You Are What You Eat -“药食同原 “(Yào shí tóng yuán)

14/01/2019

It was in the afternoon of the New Year’s Eve, 31st December 2018, a single digit C of winter temperature in Tokyo. As travellers, we felt to chill out again at the Tsutaya book store in Daikanyama, a quaint area within the district of Ebisu of the big city of Tokyo that we have always enjoyed going there.

Tsutaya is a huge book store chain in Japan. Only this particular store that I know sells English and foreign language books/magazines. We can also have tea and meals there. At first, I was disappointed that I couldn’t find anything in Chinese. But in the cookbook area, I saw the prominent four Chinese Characters that read as 药食同原 as a particular section, and immediately I knew that I had found my treasure.

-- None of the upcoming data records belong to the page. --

-- ==== Sys2Proof/Machine/PointCodec.lean ====
section
/-! DEFINITION. The SEC1 point encoder and decoder (spec/44_point_codec.md R121 to R125). -/

namespace Sys2Proof.Machine

/-- The affine coordinates of a finite point; ∞ has none. -/
def Point.coords : Point → Option (Nat × Nat)
  | .infinity => none
  | .affine x y => some (x.toNat, y.toNat)

/-- The root of a compressed encoding: `(r mod 2 == tag mod 2) ? r : (p − r) mod p` (R122). -/
def rootOfParity (r : Nat) (tag : Byte) : Nat :=
  if r % 2 = tag.toNat % 2 then r else negMod primeP r

/-- The decoder of R122 on BUF and BUFLEN: the length and tag dispatch, then the range of the
coordinates, then the curve equation or the square root (R133). -/
def State.decodePoint (s : State) : Except ErrKind Point :=
  if s.bufLen = 1 ∧ s.bufByte 0 = 0x00 then .ok .infinity
  else if s.bufLen = 65 ∧ s.bufByte 0 = 0x04 then
    let x := s.bufNat 1
    let y := s.bufNat 33
    if x ≥ primeP ∨ y ≥ primeP then .error .decodeError
    else if subMod primeP (y * y) (curveRhs x) ≠ 0 then .error .notOnCurve
    else .ok (Point.ofNat x y)
  else if s.bufLen = 33 ∧ (s.bufByte 0 = 0x02 ∨ s.bufByte 0 = 0x03) then
    let x := s.bufNat 1
    if x ≥ primeP then .error .decodeError
    else
      let r := sqrtCandidate (curveRhs x)
      if subMod primeP (r * r) (curveRhs x) ≠ 0 then .error .noSquareRoot
      else .ok (Point.ofNat x (rootOfParity r (s.bufByte 0)))
  else .error .decodeError

/-- The uncompressed form: `00` for ∞, else `04 ‖ be32(x) ‖ be32(y)` (R121, R123). -/
def Point.uncompressed (q : Point) : List Byte :=
  match q.coords with
  | none => [0x00]
  | some (x, y) => 0x04 :: (be32 x ++ be32 y)

/-- The tag of the compressed form: `02 | (y mod 2)` (R121). -/
def parityTag (y : Nat) : Byte := 0x02 ||| BitVec.ofNat 8 (y % 2)

/-- The compressed form: `00` for ∞, else `T ‖ be32(x)` (R121, R124). -/
def Point.compressed (q : Point) : List Byte :=
  match q.coords with
  | none => [0x00]
  | some (x, y) => parityTag y :: be32 x

/-- PDEC: decode and validate a point; on an error P[RD] keeps its value (R122). -/
def execPdec (rd : Reg) (s : State) : Host.Outcome State Fault Refusal :=
  match s.decodePoint with
  | .ok q => (s.setP rd q).succeed
  | .error e => s.raise e

/-- PENC: the uncompressed encoding to BUF, BUFLEN 65, or 1 for ∞ (R123). -/
def execPenc (ra : Reg) (s : State) : Host.Outcome State Fault Refusal :=
  s.reading [.p ra] (s.output (s.pReg ra).uncompressed).succeed

/-- PENCC: the compressed encoding to BUF, BUFLEN 33, or 1 for ∞ (R124). -/
def execPencc (ra : Reg) (s : State) : Host.Outcome State Fault Refusal :=
  s.reading [.p ra] (s.output (s.pReg ra).compressed).succeed

/-- PENCX: the 32-byte x-coordinate to BUF, BUFLEN 32; InfinityOperandError for ∞ (R125). -/
def execPencx (ra : Reg) (s : State) : Host.Outcome State Fault Refusal :=
  s.reading [.p ra]
    (match (s.pReg ra).coords with
      | none => s.raise .infinityOperand
      | some (x, _) => (s.output (be32 x)).succeed)

end Sys2Proof.Machine
end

It’s not a big section, all the books up on the shelf are in Japanese, even photos of authors are Europeans on the covers, the contents are all in Japanese. Fortunately, I do have limited Japanese resources both in words and speaks. I was hoping to find some books that are translated from the Chinese just because of the concept of 药食同原(Yào shí tóng yuán) was originated from China, but in vain.

药食同原 actually and literally shall read as  药食同源  (Yào shí tóng yuán), and the Google translation is ” Drug-Food Homology.” It’s a profound concept that has budded from the teaching of the Huángdì Nèijīng (chin. 黄帝内經) thousands of years ago to focus on our health and wellbeings through what we eat. Finally, in 618 to 907, 《黄帝内经太素》 (Huángdì nèijīng tài ) is the more comprehensive literature on the subject matter.

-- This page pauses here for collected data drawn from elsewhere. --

-- ==== Sys2Proof/Machine/Core.lean ====
section
/-! DEFINITION. The machine as the host's interface takes it. -/

def Sys2Proof.core : Host.Core :=
  { State := Sys2Proof.Machine.State
    Fault := Sys2Proof.Machine.Fault
    Refusal := Sys2Proof.Machine.Refusal
    step := Sys2Proof.Machine.step
    reset := Sys2Proof.Machine.State.reset }
end

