/-! ### Reset, invariants and runs -/

/-- R34, R35, R144, R145, R146: asserting reset, in any state, gives the control and status state and BUF
their reset values, makes every register and C unwritten and signals no completion; so is the state after
reset; and releasing it changes nothing else, so that an idle engine accepts the next CMD write. That reset
is two events, with the field `inReset` between them, is the model's choice (log entry 10); the clauses on
the release rest on it, and hold of a release with no assertion before it, which the model lets pass. -/
def Obligations.ResetClearsTheState : Prop :=
  (∀ (s : State) (rest : List HostEvent), s.inbox = .assertReset :: rest →
    ∃ t, step s = .next t ∧ t.inReset = true ∧ t.inbox = rest ∧
      ∀ u ∈ [t, State.reset], u.busy = false ∧ u.done = false ∧ u.err = 0 ∧ u.ovr = false ∧
        u.cmdl = 0 ∧ u.bufLen = 0 ∧ (∀ k, u.bufByte k = 0) ∧ ∀ r, u.isWritten r = false) ∧
  (∀ (s : State) (rest : List HostEvent), s.inbox = .releaseReset :: rest →
    step s = .next { s with inbox := rest, inReset := false }) ∧
  ∀ (s : State) (w : Word) (rest : List HostEvent), s.busy = false →
    s.inbox = .releaseReset :: .write 4 0x04 w :: rest →
    Host.Core.run Sys2Proof.core 2 s = .next { s with
      inbox := rest, inReset := false, cmdl := w, busy := true, done := false, err := 0 }

/-- R21, R22, R28, R29: from every state in which F values are below p, N values below n, BUF is canonical,
BUFLEN at most 65 and the status bits legal, every step leads to such a state. F and N values are those of
all registers, written or not: that an assertion of reset leads to such a state rests on the reset values
the model names (log entry 1), since R35 leaves them open; and that the control state has its reset values
while reset is asserted rests on log entry 10. -/
def Obligations.StepKeepsRegisterAndStatusRanges : Prop :=
  ∀ s t : State, s.FBelow → s.NBelow → s.BufferOk → s.StatusOk → step s = .next t →
    t.FBelow ∧ t.NBelow ∧ t.BufferOk ∧ t.StatusOk

/-- R23: from every state in which each P register, written or not, holds a point of E, every step leads to
such a state. That an assertion of reset does rests on the reset value ∞ that the model names (log entry
1), since R35 leaves it open whether an unwritten P register holds a point of E. -/
def Obligations.StepKeepsPointsOnTheCurve : Prop :=
  ∀ s t : State, s.POnCurve → step s = .next t → t.POnCurve

/-- The state after reset meets both invariants; that it does for F, N and P rests on the reset values the
model names (log entry 1), which the spec leaves open. -/
def Obligations.ResetStateMeetsTheInvariants : Prop :=
  State.reset.FBelow ∧ State.reset.NBelow ∧ State.reset.POnCurve ∧ State.reset.BufferOk ∧
    State.reset.StatusOk ∧ State.reset.NoUninitRead ∧ State.reset.Over

/-- R54, R132, R152: when the host presents only accesses the port carries, one step for each and one more
ends with no access to come and the engine idle: every accepted command has completed, but for one that
reads a register or C unwritten since reset, which does not complete. -/
def Obligations.EveryAcceptedCommandFinishes : Prop :=
  ∀ s : State, s.inReset = false → (∀ ev ∈ s.inbox, ev.carried = true) →
    ∃ t : State, Host.Core.run Sys2Proof.core (s.inbox.length + 1) s = .next t ∧ t.inbox = [] ∧
      (t.busy = true → ∃ i, decode t.cmdl = .ok i ∧ ¬t.Ready i)

/-- R72: the word-serial Montgomery multiplier (64-bit words, p' = 1, one conditional subtraction) gives the
Montgomery product, for all residues. -/
def Obligations.WordSerialMultiplierIsTheProduct : Prop :=
  ∀ a b, a < primeP → b < primeP → montMulWordSerial a b = montMulP a b ∧
    montMulWordSerial a b < primeP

It says in the book that 书中写道:“空腹食之为食物,患者食之为药物” (Kōngfù shí zhī wèi shíwù, huànzhě shí zhī wèi yàowù), which means that when you eat it with an empty stomach is Food; food prepared explicitly for people who are sick are drugs. From detoxication, food preparation, processing and the information on properties of all the seasonings… I was once obsessed wanting to learn more about it, but if it is not a TCM PhD study is definitely a postgraduate education.

Therefore, I can only settle my heart with a few copies of the cookbooks to bring home with. At first, the printings of the books are not only pleasing to my eyes, but I am open to trying some receipts that are new to me. In reflection, as now more people are health conscious than before and also convicted that we are what we eat. But why we have many weight-watchers had a hard time or discipline to keep their diets?

Personally, I gained a few pounds during my stay in Tokyo, if it was not my New Year’s resolution, I need to do something about it to refit to my fairly new wardrobe. An incentive, and also thought in contemplation, what if I can think of a way that I can eat whatever ( not whatever amount of it) I like and wouldn’t have to worry about my weight? I am sure that I can gain a few insights if I spend the time to flip through the book on what and how I shall eat. Until then.

I Corinthians 6:13a New American Standard 1977 


You say “Food is for the stomach, and the stomach is for food, but God will do away with both of them. Yet the body is not for immorality, but for the Lord, and the Lord is for the body.”